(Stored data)
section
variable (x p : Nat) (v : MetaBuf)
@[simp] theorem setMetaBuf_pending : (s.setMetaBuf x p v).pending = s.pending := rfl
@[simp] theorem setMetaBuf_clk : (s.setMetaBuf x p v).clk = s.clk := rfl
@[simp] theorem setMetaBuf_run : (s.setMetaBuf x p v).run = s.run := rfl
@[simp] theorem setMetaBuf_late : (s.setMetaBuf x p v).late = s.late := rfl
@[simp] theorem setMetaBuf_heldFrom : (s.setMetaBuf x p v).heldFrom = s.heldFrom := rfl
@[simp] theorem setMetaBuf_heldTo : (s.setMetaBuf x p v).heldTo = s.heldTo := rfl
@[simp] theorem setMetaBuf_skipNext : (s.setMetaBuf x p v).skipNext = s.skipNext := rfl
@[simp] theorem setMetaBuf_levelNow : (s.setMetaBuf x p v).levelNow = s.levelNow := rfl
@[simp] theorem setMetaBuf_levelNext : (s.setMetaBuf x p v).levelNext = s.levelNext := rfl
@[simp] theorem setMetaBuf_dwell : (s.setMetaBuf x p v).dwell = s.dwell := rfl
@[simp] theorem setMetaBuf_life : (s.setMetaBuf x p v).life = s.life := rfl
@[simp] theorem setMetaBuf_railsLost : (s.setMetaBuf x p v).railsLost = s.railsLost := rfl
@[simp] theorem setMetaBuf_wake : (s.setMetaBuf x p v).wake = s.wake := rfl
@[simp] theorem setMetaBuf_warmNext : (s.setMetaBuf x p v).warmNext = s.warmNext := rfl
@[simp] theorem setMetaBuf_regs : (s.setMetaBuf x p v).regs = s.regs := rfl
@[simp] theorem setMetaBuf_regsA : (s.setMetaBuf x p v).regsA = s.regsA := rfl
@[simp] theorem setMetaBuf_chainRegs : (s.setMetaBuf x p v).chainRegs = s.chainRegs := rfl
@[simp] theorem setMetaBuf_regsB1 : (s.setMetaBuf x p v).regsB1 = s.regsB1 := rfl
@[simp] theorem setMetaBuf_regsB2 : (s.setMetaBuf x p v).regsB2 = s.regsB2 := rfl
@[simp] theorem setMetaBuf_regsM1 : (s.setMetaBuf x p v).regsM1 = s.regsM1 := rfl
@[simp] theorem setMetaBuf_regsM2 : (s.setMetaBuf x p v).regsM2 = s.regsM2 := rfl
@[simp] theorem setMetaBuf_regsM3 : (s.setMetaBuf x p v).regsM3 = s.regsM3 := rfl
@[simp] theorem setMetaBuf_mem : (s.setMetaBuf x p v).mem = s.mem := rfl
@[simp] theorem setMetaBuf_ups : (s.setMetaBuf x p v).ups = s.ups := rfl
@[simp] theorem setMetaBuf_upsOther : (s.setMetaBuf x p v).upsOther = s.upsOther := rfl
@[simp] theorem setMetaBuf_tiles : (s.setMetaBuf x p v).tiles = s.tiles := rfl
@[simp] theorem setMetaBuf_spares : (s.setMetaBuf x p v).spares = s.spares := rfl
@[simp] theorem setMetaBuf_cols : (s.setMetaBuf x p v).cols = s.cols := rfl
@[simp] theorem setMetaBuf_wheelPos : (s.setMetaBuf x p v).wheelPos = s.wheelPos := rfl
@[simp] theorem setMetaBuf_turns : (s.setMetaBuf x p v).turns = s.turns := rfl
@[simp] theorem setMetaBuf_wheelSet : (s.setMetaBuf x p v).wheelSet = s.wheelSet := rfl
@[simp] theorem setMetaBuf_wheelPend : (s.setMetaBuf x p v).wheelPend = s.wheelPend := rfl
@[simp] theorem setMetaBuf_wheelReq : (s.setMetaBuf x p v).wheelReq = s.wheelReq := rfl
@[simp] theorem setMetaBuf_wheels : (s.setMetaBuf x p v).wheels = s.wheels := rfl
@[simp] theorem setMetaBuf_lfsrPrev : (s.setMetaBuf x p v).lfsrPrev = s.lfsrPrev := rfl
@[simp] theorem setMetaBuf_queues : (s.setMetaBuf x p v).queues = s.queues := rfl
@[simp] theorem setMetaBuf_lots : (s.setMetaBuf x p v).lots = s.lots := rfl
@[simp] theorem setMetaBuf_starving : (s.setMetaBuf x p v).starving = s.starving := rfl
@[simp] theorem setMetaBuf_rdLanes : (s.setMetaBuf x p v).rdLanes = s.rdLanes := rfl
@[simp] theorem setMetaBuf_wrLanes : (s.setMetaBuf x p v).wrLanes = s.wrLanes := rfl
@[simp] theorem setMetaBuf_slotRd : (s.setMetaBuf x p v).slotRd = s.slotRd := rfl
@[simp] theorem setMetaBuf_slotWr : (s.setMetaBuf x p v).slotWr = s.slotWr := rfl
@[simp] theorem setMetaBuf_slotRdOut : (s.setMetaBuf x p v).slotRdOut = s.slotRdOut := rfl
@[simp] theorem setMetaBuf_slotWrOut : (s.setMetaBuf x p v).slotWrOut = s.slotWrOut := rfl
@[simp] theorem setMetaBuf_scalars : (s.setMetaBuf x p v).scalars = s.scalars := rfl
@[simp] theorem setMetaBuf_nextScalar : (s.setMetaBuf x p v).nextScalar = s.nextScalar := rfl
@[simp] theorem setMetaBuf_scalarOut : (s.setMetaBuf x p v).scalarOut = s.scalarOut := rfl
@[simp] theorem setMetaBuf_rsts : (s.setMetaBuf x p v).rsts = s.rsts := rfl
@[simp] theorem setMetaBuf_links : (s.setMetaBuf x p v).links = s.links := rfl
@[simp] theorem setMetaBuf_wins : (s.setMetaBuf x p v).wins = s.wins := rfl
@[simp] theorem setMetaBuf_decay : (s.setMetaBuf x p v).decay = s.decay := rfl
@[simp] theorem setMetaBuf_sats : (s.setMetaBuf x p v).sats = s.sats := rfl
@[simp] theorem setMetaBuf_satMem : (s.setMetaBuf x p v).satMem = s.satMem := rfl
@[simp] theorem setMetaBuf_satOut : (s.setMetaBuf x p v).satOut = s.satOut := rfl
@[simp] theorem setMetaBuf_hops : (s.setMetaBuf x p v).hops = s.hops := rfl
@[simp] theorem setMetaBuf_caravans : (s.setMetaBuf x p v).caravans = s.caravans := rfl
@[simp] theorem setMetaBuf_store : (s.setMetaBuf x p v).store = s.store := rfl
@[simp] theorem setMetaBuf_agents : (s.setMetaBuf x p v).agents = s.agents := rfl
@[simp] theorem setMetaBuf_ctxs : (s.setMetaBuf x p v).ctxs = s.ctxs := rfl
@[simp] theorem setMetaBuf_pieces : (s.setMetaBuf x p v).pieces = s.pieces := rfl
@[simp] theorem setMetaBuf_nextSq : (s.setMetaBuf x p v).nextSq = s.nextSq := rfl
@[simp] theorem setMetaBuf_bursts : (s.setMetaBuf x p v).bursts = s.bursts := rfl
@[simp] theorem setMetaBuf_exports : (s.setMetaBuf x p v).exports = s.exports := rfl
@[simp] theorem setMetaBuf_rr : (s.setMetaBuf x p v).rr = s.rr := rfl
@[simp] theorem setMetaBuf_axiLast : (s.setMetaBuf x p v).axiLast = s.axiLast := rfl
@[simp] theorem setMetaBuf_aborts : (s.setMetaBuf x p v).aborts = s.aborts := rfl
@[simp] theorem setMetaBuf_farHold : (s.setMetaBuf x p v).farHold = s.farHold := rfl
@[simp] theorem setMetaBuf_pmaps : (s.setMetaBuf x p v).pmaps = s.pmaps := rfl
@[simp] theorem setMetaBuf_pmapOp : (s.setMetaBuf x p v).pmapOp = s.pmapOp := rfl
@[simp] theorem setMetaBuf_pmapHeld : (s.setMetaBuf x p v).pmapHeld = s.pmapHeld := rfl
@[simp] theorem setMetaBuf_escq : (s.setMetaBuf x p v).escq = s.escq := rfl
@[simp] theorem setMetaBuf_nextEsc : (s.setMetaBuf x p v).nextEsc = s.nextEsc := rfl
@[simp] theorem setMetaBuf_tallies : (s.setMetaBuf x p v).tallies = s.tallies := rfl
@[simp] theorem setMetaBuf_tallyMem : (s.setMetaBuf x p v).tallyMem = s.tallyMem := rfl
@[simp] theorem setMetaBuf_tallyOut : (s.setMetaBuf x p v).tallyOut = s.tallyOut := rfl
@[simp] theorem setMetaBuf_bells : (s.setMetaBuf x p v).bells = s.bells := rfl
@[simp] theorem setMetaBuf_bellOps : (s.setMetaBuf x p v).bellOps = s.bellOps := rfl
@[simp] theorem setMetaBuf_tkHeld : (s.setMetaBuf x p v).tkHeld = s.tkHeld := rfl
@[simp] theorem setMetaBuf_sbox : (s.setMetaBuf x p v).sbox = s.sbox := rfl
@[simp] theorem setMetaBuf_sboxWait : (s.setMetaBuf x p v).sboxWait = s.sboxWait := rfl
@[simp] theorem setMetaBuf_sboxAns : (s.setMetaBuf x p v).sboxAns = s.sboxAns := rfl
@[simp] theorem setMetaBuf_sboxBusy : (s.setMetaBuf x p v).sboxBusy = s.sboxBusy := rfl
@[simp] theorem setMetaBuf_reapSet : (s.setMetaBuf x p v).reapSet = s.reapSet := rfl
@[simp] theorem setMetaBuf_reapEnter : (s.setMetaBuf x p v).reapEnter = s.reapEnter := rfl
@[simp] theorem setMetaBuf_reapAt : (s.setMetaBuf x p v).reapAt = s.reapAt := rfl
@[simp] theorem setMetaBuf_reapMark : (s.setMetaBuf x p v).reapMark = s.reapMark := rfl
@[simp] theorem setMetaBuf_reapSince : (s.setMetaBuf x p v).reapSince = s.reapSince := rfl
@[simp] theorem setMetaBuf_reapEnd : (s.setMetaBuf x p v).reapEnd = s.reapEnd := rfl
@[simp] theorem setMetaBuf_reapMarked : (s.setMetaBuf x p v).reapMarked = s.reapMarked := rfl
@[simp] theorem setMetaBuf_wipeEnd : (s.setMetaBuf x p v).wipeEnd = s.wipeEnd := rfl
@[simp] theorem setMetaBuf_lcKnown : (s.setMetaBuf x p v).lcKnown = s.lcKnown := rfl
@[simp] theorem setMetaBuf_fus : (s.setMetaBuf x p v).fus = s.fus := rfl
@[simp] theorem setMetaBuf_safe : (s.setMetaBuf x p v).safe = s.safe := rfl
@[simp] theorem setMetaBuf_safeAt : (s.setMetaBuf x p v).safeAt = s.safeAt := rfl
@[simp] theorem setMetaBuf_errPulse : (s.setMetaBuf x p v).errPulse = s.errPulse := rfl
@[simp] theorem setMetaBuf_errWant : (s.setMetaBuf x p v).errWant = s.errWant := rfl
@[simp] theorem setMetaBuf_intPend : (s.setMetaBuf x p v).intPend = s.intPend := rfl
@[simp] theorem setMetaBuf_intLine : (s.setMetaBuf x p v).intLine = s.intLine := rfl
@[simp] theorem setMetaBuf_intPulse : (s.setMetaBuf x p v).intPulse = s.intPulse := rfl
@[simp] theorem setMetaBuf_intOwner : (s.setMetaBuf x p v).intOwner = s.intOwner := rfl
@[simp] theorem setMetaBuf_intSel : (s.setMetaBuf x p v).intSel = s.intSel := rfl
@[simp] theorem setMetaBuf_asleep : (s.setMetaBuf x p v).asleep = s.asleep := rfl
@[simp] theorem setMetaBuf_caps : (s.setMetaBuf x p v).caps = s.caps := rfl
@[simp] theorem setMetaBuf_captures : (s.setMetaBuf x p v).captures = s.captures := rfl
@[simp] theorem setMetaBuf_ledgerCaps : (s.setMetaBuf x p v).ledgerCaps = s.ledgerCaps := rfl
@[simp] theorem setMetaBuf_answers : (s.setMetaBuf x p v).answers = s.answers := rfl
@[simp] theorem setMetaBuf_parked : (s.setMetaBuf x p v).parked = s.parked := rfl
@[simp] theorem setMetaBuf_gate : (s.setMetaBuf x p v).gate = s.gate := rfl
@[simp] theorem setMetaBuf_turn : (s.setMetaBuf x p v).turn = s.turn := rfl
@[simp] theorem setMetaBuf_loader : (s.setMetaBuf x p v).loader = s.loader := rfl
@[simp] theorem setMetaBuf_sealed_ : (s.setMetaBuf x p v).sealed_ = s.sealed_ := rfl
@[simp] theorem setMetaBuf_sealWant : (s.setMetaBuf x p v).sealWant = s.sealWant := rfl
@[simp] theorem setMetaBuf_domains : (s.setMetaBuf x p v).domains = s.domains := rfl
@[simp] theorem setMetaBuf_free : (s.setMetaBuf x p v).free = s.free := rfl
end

# PROMPT
Please give an exact copy of the entries above, from the line with "s.cols := rfl" down to the line with "s.queues := rfl", inclusive, and nothing else.

# ANSWER TO THE EXERCISE
@[simp] theorem setMetaBuf_cols : (s.setMetaBuf x p v).cols = s.cols := rfl
@[simp] theorem setMetaBuf_wheelPos : (s.setMetaBuf x p v).wheelPos = s.wheelPos := rfl
@[simp] theorem setMetaBuf_turns : (s.setMetaBuf x p v).turns = s.turns := rfl
@[simp] theorem setMetaBuf_wheelSet : (s.setMetaBuf x p v).wheelSet = s.wheelSet := rfl
@[simp] theorem setMetaBuf_wheelPend : (s.setMetaBuf x p v).wheelPend = s.wheelPend := rfl
@[simp] theorem setMetaBuf_wheelReq : (s.setMetaBuf x p v).wheelReq = s.wheelReq := rfl
@[simp] theorem setMetaBuf_wheels : (s.setMetaBuf x p v).wheels = s.wheels := rfl
@[simp] theorem setMetaBuf_lfsrPrev : (s.setMetaBuf x p v).lfsrPrev = s.lfsrPrev := rfl
@[simp] theorem setMetaBuf_queues : (s.setMetaBuf x p v).queues = s.queues := rfl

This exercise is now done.